NewsState

Actions

Accused Parkland shooter professed his love to woman in letters, proposed marriage

The confessed Parkland shooter's letters he wrote from jail have been released.
The confessed Parkland shooter's letters he wrote from jail have been released.
Posted
and last updated

PARKLAND, Fla. — As he sat in his jail cell last fall, confessed school shooter Nikolas Cruz began writing love letters to a woman he never met, but who wrote to him, sympathetically, soon after his arrest.

The letters would never reach the mailbox.

SPECIAL COVERAGE: Parkland school shooting

Instead, they were confiscated in November during a shakedown of his cell after he was charged with battery on a correctional officer.

Now the letters could be used by the state if the time comes to persuade a jury Cruz should be executed for his crimes.

Over about 40 pages, Cruz covers a wide range of topics.

He professes his love for the woman he calls Miley, proposing marriage, imagining children and living in the mountains with her.

But the thought of death row or life in prison intrudes on his fantasy.

He draws childish stick figures and hearts with the names of the "two couples in love," but also a sinister looking self-portrait, directing his correspondent to look into his "scary" eyes.

He bemoans immigrants and embraces the Second Amendment, advising Miley to get a concealed weapons permit when she comes to the United States because "it's dangerous hear" – ignoring the fact he admits being responsible for the most heinous murders to occur in Broward County.

Occasionally, the fantasy bursts.

"I wish we could be together, but under these circumstances I don't think that will happen," he writes. "But I have hope.
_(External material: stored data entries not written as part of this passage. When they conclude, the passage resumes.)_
-- ==== Sys2Proof/Laws/Ops.lean ====
section
/-! SUPPORT. One lemma per shared operation that says what it can do. -/

namespace Sys2Proof.Machine

/-! ### The guard, raising, and the operations of the block -/

theorem Block.guarded_of_faulted (op : Block → Block × Response) {b : Block} (h : b.faulted = true) :
    Block.guarded op b = (b, .refused) := by
  simp [Block.guarded, h]

theorem Block.guarded_of_clear (op : Block → Block × Response) {b : Block} (h : b.faulted = false) :
    Block.guarded op b = op b := by
  simp [Block.guarded, h]

/-- The latch is set by a raise and by nothing else, so a block whose kind is clear is not Faulted. -/
theorem Block.faulted_eq_false_iff (b : Block) : b.faulted = false ↔ b.err.kind = .clear := by
  cases h : b.err.kind <;> simp [Block.faulted, ErrKind.code, h]

@[simp] theorem Block.raise_crc (e : ErrorValue) (b : Block) : (b.raise e).1.crc = b.crc := rfl
@[simp] theorem Block.raise_err (e : ErrorValue) (b : Block) : (b.raise e).1.err = ErrReg.ofError e := rfl
@[simp] theorem Block.raise_response (e : ErrorValue) (b : Block) : (b.raise e).2 = .raised e := rfl

/-- Stage 5: either the record comes back and nothing changes, or ChecksumMismatch is raised. -/
theorem Block.checkRecord_cases (t : RecordType) (r : RecordFields) (b : Block) :
    (recordSum t r = 0 ∧ b.checkRecord t r = (b, .record (r.toRecord t))) ∨
    (recordSum t r ≠ 0 ∧ b.checkRecord t r =
      b.raise (.checksumMismatch (r.toRecord t) (expectedChecksum t r) r.checksum)) := by
  by_cases h : recordSum t r = 0
  · exact .inl ⟨h, by simp [Block.checkRecord, h]⟩
  · exact .inr ⟨h, by rw [Block.checkRecord, if_neg h]⟩

/-- REC.DEC on a line that parses is REC.DEC on its record form. -/
theorem Block.decodeLineWith_of_parse {p : LineParams} {line : Line} {t : RecordType} {r : RecordFields}
    (h : parseRecord p line = .ok (t, r)) (b : Block) : b.decodeLineWith p line = b.decodeRecord t r := by
  simp [Block.decodeLineWith, Block.decodeRecord, Block.guarded, h]

/-! ### The base of a segment -/

/-- A base that fits 32 bits is the shifted value. -/
theorem segmentBase_of_lt {shift : Nat} {v : Word16} (h : v.toNat * 2 ^ shift < 2 ^ 32) :
    segmentBase shift v = BitVec.ofNat 32 (v.toNat * 2 ^ shift) := if_pos h

/-- A base that does not fit is the free value. -/
theorem segmentBase_of_le {shift : Nat} {v : Word16} (h : 2 ^ 32 ≤ v.toNat * 2 ^ shift) :
    segmentBase shift v = Config.oversizedBase shift v := if_neg (Nat.not_lt.mpr h)

/-- The shift of type 0x02 always fits. -/
theorem segmentBase_four (v : Word16) : segmentBase 4 v = BitVec.ofNat 32 (v.toNat * 16) :=
  segmentBase_of_lt (by have := v.isLt; omega)

/-! ### The sinks -/

/-- `emit` on an open segment: it writes both sinks and counts the bytes, or the segment is too large. -/
theorem emit_of_open {s : State} {seg : Segment} {bin : BinFile} (h : s.host.phase = .segmentOpen seg bin)
    (buf : List Byte) :
    emit buf s =
      if seg.size.toNat + buf.length < 2 ^ 32 then
        .ok (s.withHost
          { s.host with
            phase := .segmentOpen { seg with size := seg.size + BitVec.ofNat 32 buf.length }
              { bin with bytes := bin.bytes ++ buf }
            output := { s.host.output with
              text := s.host.output.text ++ textRow s.host.cfg.align seg.size.toNat buf } })
      else .error (hostRefuse .sizeOverflow s) := by
  simp [emit, h]

/-- When `emit` goes on, the block, the inputs, the configuration, the status and the counters are as before. -/
theorem emit_frame {s t : State} {buf : List Byte} (h : emit buf s = .ok t) :
    t.block = s.block ∧ t.traffic = s.traffic ∧ t.port = s.port ∧ t.launch = s.launch ∧ t.free = s.free ∧
      t.host.cfg = s.host.cfg ∧ t.host.segCount = s.host.segCount ∧ t.host.status = s.host.status := by
  unfold emit at h
  split at h
  · split at h
    · cases h; exact ⟨rfl, rfl, rfl, rfl, rfl, rfl, rfl, rfl⟩
    · cases h
  · cases h; exact ⟨rfl, rfl, rfl, rfl, rfl, rfl, rfl, rfl⟩
  · cases h; exact ⟨rfl, rfl, rfl, rfl, rfl, rfl, rfl, rfl⟩

/-- The one way in which `emit` ends the run. -/
theorem emit_error {s t : State} {buf : List Byte} (h : emit buf s = .error t) : t = hostRefuse .sizeOverflow s := by
  unfold emit at h
  split at h
  · split at h
    · cases h
    · cases h; rfl
  · cases h
  · cases h

/-- `feed` is `emit` and then one CRC.FOLD of the same buffer. -/
theorem feed_ok_iff {s t : State} {buf : List Byte} :
    feed buf s = .ok t ↔ ∃ u, emit buf s = .ok u ∧ t = u.issue (.crcFold buf) (Block.fold buf) := by
  unfold feed
  cases h : emit buf s <;> simp [eq_comm]

/-! ### Turns of the driver loop -/

/-- A line whose REC.DEC answers a record: the host acts on it. -/
theorem driveLine_of_record {op : Block → Block × Response} {s : State} {r : HexRecord}
    (h : (op s.block).2 = .record r) (act : HexRecord → State → Except State State) :
    driveLine op act s = settle (act r (s.issue (.recDec s.host.line) op)) := by
  simp [driveLine, h]

/-- A line whose REC.DEC raises: the run is aborted. -/
theorem driveLine_of_raised {op : Block → Block × Response} {s : State} {e : ErrorValue}
    (h : (op s.block).2 = .raised e) (act : HexRecord → State → Except State State) :
    driveLine op act s = abort e (s.issue (.recDec s.host.line) op) := by
  simp [driveLine, h]

/-- A line the block refuses: the run stops. -/
theorem driveLine_of_refused {op : Block → Block × Response} {s : State}
    (h : (op s.block).2 = .refused) (act : HexRecord → State → Except State State) :
    driveLine op act s = hostRefuse .blockRefused (s.issue (.recDec s.host.line) op) := by
  simp [driveLine, h]

end Sys2Proof.Machine
end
I wish life for me could have been different. But it's not and a part of me is wishing it end, END with the death penalty, letting someone inject me with long last sleep. It's kind of what I want."

He explains why he's wearing a cast on his hand in video he took three days before the massacre, as he laid out the plan he would carry out at Marjory Stoneman Douglas High in February 2018.

He writes that in January, he broke his hand punching his gun safe in anger and frustration, after a friend accidentally shot him in the abdomen with a pellet gun. He wrote that he cut off the cast with box cutters before carrying out the massacre.

"I was wondering if you be interested in marriage when the time's come," he writes, with the spelling and grammatical errors that appear throughout his writing. "I feel like we make a great family together with lots of kids… I feel like I'll never be loved and I'll die alone ... I don't know what's wrong with me maybe I should get the death penalty I (don't know) I just want love…"

Regarding the children he hoped to have, he said he would name the three boys after firearms: Kalashnikov, Remington and Makarov.